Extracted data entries
----
-- ==== Sys2Proof/Machine/Requests.lean ====
section
/-! DEFINITION. The frames as instructions: the 14 request frames of format `APP_OUT` and the reply of format `APP_IN`.

A row of format `APP_OUT` names a request by its command code, and the row's rule is that of the operation that sends
it; as an instruction it is that operation's exchange with the row's code, payload and reply (assumption 10).  A reply
is something the peer sends: as an instruction it is the peer's step (b) with the frame of R86 (assumption 11). -/

namespace Sys2Proof.Machine

/-- CMD_HEARTBEAT (R191). -/
def execCmdHeartbeat (s : State) : Res := heartbeatExchange .cmdHeartbeat s

/-- CMD_AUTO_ENROLL (R232): the synchronous enrollment, with no callback operand in the frame. -/
def execCmdAutoEnroll (presses : Byte) (fingerId : Half) (s : State) : Res :=
  enrollment (.cmdAutoEnroll presses fingerId) fingerId presses none s

/-- CMD_MATCH_SYNC (R193). -/
def execCmdMatchSync (s : State) : Res := matchExchange .cmdMatchSync s

/-- CMD_MATCH_ASYNC (R251). -/
def execCmdMatchAsync (s : State) : Res := asyncMatchStart .cmdMatchAsync s

/-- CMD_DELETE.ONE (R194). -/
def execCmdDeleteOne (fingerId : Half) (s : State) : Res := deleteOneExchange (.cmdDeleteOne fingerId) fingerId s

/-- CMD_DELETE.ALL (R195). -/
def execCmdDeleteAll (s : State) : Res := deleteAllExchange .cmdDeleteAll s

/-- CMD_FINGER_STATUS (R192). -/
def execCmdFingerStatus (s : State) : Res := fingerStatusExchange .cmdFingerStatus s

/-- CMD_COUNT (R196). -/
def execCmdCount (s : State) : Res := countExchange .cmdCount s

/-- CMD_SET_PASSWORD_FLASH (R197). -/
def execCmdSetPasswordFlash (value : Word) (s : State) : Res :=
  passwordExchange (.cmdSetPasswordFlash value) codeSetPasswordFlash value s

/-- CMD_SET_PASSWORD_TEMP (R197). -/
def execCmdSetPasswordTemp (value : Word) (s : State) : Res :=
  passwordExchange (.cmdSetPasswordTemp value) codeSetPasswordTemp value s

/-- CMD_UPDATE_FEATURE (R198). -/
def execCmdUpdateFeature (fingerId : Half) (s : State) : Res := updateFeatureExchange (.cmdUpdateFeature fingerId) fingerId s

/-- CMD_GET_POLICY (R199). -/
def execCmdGetPolicy (s : State) : Res := policyExchange .cmdGetPolicy s

/-- CMD_ENTER_SLEEP (R200). -/
def execCmdEnterSleep (deep : Bool) (s : State) : Res := sleepExchange (.cmdEnterSleep deep) deep s

/-- CMD_SET_LED (R201). -/
def execCmdSetLed (info : LedInfo) (s : State) : Res := ledExchange (.cmdSetLed info) info s

/-- RESPONSE (R86, R125, R160): the peer sends the inbound frame; `RXE` delivers it (R150), its notification is taken
(R154), and PARSE_FRAME gives its fields back (R125, R129).  A payload that does not fit the length field makes no
frame. -/
def execResponse (ack : Half) (pwEcho err : Word) (payload : List Byte) (s : State) : Res :=
  if payload.length ≤ maxInPayload then .next (peerSend (inFrame pwEcho ack err payload) s)
  else .refused .replyTooLong

end Sys2Proof.Machine
end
----
Exercise aim: Return nothing but the lines from the top of the records above through the line that has "CMD_MATCH_ASYNC (R251). -/". Keep each one exact.

Solution for this exercise:
-- ==== Sys2Proof/Machine/Requests.lean ====
section
/-! DEFINITION. The frames as instructions: the 14 request frames of format `APP_OUT` and the reply of format `APP_IN`.

A row of format `APP_OUT` names a request by its command code, and the row's rule is that of the operation that sends
it; as an instruction it is that operation's exchange with the row's code, payload and reply (assumption 10).  A reply
is something the peer sends: as an instruction it is the peer's step (b) with the frame of R86 (assumption 11). -/

namespace Sys2Proof.Machine

/-- CMD_HEARTBEAT (R191). -/
def execCmdHeartbeat (s : State) : Res := heartbeatExchange .cmdHeartbeat s

/-- CMD_AUTO_ENROLL (R232): the synchronous enrollment, with no callback operand in the frame. -/
def execCmdAutoEnroll (presses : Byte) (fingerId : Half) (s : State) : Res :=
  enrollment (.cmdAutoEnroll presses fingerId) fingerId presses none s

/-- CMD_MATCH_SYNC (R193). -/
def execCmdMatchSync (s : State) : Res := matchExchange .cmdMatchSync s

/-- CMD_MATCH_ASYNC (R251). -/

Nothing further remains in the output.